Collected data
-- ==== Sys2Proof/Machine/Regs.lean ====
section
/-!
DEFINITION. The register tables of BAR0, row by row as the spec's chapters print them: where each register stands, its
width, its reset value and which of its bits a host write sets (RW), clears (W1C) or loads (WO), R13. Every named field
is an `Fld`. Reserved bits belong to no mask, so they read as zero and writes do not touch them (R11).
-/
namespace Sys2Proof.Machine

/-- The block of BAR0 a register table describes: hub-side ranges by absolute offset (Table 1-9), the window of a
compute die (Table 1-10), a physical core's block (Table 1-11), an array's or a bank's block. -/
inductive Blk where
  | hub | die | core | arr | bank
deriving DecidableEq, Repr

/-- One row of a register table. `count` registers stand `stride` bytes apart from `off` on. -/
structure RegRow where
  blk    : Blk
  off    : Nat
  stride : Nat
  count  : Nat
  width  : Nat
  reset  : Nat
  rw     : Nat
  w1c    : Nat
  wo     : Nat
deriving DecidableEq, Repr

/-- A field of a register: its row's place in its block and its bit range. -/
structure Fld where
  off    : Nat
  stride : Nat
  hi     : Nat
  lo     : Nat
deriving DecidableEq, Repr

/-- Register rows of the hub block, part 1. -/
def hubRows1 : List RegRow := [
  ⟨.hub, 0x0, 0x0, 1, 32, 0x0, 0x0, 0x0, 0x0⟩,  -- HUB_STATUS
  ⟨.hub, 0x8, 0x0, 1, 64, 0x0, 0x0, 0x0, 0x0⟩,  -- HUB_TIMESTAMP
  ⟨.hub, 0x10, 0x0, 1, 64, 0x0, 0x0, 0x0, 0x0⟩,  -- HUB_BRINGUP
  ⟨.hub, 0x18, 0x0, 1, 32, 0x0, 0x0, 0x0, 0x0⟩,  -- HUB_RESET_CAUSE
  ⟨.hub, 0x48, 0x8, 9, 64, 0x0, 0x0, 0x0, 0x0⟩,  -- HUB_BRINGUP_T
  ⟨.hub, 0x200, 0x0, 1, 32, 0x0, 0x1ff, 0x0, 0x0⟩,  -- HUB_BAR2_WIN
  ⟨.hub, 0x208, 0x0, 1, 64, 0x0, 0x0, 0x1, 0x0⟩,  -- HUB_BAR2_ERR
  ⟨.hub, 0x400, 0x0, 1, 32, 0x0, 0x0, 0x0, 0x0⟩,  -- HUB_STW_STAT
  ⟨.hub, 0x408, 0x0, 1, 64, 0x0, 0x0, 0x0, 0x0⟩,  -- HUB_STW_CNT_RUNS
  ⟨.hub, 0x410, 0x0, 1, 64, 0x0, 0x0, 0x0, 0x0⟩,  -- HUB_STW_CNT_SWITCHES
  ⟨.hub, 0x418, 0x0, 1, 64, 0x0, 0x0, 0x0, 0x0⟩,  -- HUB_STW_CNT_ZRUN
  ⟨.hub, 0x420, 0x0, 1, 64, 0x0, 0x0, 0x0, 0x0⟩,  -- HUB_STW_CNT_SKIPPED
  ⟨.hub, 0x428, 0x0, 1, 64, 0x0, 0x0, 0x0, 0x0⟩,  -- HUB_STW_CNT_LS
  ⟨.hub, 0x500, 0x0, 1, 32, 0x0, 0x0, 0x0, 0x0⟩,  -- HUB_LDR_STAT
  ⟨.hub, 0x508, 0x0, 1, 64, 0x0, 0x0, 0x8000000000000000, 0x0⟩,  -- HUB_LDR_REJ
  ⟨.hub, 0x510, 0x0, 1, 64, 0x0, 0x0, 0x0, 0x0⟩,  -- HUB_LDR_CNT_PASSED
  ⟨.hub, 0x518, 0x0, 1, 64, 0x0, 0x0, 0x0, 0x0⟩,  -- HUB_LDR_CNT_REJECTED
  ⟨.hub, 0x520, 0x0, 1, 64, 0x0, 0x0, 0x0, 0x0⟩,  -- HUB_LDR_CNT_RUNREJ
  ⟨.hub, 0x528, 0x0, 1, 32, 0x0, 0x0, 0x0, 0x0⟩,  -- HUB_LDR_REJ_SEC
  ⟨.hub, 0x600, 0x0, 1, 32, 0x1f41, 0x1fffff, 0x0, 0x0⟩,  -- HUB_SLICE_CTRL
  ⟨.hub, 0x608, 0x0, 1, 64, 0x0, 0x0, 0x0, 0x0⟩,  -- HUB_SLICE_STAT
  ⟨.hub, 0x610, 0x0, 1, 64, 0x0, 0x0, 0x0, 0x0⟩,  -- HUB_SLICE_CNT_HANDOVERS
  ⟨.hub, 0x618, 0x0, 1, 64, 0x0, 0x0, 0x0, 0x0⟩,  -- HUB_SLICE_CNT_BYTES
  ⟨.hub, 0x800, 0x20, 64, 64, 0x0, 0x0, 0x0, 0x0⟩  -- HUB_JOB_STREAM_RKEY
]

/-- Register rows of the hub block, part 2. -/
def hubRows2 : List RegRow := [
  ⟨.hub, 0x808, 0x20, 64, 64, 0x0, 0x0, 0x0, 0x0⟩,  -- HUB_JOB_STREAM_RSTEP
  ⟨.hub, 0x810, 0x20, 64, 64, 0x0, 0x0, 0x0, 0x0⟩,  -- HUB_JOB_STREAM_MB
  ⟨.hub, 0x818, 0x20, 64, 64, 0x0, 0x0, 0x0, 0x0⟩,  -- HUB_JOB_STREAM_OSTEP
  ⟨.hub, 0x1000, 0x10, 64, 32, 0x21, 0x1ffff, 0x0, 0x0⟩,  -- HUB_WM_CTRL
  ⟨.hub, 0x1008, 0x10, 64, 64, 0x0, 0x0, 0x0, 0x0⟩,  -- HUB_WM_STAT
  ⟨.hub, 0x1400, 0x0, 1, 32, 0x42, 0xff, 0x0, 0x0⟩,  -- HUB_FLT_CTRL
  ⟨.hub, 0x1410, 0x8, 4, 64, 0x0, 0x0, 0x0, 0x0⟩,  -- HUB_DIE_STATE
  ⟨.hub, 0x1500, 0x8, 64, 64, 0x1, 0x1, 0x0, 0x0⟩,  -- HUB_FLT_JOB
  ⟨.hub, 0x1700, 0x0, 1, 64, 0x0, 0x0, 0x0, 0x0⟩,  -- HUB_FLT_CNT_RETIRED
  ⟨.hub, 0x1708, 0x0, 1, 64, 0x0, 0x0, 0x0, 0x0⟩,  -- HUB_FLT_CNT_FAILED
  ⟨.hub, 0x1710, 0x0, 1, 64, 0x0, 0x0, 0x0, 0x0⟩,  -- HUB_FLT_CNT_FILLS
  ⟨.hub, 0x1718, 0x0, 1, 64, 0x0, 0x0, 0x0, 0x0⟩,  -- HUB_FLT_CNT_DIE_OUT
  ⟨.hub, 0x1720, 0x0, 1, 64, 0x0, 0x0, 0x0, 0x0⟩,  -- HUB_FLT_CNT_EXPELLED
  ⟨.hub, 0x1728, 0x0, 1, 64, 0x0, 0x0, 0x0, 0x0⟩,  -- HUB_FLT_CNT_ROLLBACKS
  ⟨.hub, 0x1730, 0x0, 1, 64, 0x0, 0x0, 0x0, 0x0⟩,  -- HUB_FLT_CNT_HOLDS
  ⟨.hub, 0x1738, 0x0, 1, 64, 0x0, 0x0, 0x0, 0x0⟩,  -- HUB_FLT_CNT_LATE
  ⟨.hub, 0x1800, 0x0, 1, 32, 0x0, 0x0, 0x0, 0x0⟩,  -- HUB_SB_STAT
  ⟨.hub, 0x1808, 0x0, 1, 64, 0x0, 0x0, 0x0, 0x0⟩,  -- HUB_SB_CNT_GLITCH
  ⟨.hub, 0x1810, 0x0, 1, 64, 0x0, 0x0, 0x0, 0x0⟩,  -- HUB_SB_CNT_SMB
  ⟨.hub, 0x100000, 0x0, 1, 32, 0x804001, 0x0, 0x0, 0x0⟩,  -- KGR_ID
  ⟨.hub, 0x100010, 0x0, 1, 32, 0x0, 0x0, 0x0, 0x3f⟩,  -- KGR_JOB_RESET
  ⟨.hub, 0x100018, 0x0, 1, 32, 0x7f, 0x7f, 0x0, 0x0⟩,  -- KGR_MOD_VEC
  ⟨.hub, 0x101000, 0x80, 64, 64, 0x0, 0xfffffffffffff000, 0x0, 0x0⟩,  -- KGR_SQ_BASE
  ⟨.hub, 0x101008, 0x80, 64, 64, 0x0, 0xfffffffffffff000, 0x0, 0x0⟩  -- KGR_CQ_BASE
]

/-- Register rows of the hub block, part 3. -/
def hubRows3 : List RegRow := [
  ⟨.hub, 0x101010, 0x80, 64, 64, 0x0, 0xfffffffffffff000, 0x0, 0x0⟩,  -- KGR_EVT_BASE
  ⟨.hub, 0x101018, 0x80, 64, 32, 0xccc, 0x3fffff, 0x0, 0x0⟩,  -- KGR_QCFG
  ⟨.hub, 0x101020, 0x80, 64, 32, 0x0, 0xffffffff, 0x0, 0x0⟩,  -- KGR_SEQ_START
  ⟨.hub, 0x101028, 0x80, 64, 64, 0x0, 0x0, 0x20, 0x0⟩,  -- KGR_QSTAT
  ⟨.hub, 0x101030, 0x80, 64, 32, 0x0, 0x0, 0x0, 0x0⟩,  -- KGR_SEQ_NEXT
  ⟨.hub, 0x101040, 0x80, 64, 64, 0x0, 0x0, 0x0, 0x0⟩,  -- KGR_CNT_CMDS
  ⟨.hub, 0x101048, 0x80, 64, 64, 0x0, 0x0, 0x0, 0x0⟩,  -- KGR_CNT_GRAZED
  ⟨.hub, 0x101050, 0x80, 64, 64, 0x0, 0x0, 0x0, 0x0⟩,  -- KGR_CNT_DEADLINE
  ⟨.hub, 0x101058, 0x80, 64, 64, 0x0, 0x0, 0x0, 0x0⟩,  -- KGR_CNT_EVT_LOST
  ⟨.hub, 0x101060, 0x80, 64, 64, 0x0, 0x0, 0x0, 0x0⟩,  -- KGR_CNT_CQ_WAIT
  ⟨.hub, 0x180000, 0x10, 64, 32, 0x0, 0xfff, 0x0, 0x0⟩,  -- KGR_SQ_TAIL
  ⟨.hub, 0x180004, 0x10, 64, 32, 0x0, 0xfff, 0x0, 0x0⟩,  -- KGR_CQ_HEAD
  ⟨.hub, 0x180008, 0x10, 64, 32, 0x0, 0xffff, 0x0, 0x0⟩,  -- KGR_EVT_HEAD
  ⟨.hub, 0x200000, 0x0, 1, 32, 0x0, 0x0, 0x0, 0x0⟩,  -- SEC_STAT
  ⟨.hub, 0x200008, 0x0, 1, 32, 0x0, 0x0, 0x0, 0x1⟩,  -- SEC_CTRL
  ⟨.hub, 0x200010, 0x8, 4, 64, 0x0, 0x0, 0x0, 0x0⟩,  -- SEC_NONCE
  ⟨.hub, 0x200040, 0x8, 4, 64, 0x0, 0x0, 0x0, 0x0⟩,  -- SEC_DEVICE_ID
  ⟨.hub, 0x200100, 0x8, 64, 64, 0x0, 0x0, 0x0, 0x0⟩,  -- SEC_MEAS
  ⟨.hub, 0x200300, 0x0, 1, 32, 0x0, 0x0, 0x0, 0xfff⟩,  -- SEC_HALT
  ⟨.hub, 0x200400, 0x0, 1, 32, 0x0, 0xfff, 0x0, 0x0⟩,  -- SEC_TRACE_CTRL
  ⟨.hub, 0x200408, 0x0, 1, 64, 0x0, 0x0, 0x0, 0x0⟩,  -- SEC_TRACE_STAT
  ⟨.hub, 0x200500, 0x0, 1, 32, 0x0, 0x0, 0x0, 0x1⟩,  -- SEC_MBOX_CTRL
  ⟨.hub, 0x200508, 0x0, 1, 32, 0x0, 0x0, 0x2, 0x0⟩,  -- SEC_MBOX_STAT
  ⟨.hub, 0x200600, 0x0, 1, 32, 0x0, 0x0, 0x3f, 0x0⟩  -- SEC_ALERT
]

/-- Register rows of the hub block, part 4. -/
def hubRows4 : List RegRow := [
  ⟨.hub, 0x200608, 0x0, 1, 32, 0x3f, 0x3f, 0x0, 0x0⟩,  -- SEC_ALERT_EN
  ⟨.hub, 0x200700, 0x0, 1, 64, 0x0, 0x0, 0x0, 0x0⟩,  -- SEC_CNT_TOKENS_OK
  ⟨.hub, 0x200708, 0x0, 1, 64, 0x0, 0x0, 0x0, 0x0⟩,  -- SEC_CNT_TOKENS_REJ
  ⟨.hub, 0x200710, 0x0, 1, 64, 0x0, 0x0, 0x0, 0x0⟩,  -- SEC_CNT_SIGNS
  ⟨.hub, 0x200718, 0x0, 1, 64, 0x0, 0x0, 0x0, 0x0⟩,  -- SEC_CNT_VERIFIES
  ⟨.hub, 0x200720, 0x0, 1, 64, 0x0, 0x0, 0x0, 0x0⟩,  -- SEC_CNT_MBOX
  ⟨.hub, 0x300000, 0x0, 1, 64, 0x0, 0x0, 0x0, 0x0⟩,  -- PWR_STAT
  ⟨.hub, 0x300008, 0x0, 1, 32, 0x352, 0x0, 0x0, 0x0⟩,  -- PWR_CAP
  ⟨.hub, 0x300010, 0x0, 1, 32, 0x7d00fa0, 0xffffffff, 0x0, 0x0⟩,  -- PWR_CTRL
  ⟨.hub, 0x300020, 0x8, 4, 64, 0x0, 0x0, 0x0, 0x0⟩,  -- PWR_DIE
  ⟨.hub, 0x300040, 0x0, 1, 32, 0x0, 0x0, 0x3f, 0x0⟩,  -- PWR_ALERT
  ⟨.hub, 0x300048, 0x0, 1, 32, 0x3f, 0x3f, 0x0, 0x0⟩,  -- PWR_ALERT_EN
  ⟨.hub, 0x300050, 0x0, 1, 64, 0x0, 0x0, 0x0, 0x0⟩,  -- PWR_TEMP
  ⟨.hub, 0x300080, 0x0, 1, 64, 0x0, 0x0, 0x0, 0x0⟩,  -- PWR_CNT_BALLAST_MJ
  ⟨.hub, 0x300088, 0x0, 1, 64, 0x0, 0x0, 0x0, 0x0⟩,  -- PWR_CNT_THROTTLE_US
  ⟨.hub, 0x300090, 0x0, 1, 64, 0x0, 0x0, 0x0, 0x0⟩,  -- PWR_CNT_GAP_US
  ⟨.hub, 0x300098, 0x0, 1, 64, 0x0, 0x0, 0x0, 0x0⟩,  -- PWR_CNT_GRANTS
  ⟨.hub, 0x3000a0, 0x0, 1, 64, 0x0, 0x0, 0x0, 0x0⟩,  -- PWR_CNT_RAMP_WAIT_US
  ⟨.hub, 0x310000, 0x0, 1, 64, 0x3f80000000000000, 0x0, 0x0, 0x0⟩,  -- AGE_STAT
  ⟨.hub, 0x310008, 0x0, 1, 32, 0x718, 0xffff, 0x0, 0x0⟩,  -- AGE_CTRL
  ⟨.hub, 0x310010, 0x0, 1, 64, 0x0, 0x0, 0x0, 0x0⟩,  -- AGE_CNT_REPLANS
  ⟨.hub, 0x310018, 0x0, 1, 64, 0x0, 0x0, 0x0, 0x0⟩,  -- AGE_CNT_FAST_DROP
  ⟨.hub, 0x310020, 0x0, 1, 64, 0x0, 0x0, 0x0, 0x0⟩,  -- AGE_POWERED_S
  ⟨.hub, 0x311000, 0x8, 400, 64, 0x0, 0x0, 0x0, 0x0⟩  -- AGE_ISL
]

How to complete this task: Each line from the top of the records above through the line containing "namespace Sys2Proof.Machine" needs to be transcribed exactly, and no line after it.

Answer to this problem:
-- ==== Sys2Proof/Machine/Regs.lean ====
section
/-!
DEFINITION. The register tables of BAR0, row by row as the spec's chapters print them: where each register stands, its
width, its reset value and which of its bits a host write sets (RW), clears (W1C) or loads (WO), R13. Every named field
is an `Fld`. Reserved bits belong to no mask, so they read as zero and writes do not touch them (R11).
-/
namespace Sys2Proof.Machine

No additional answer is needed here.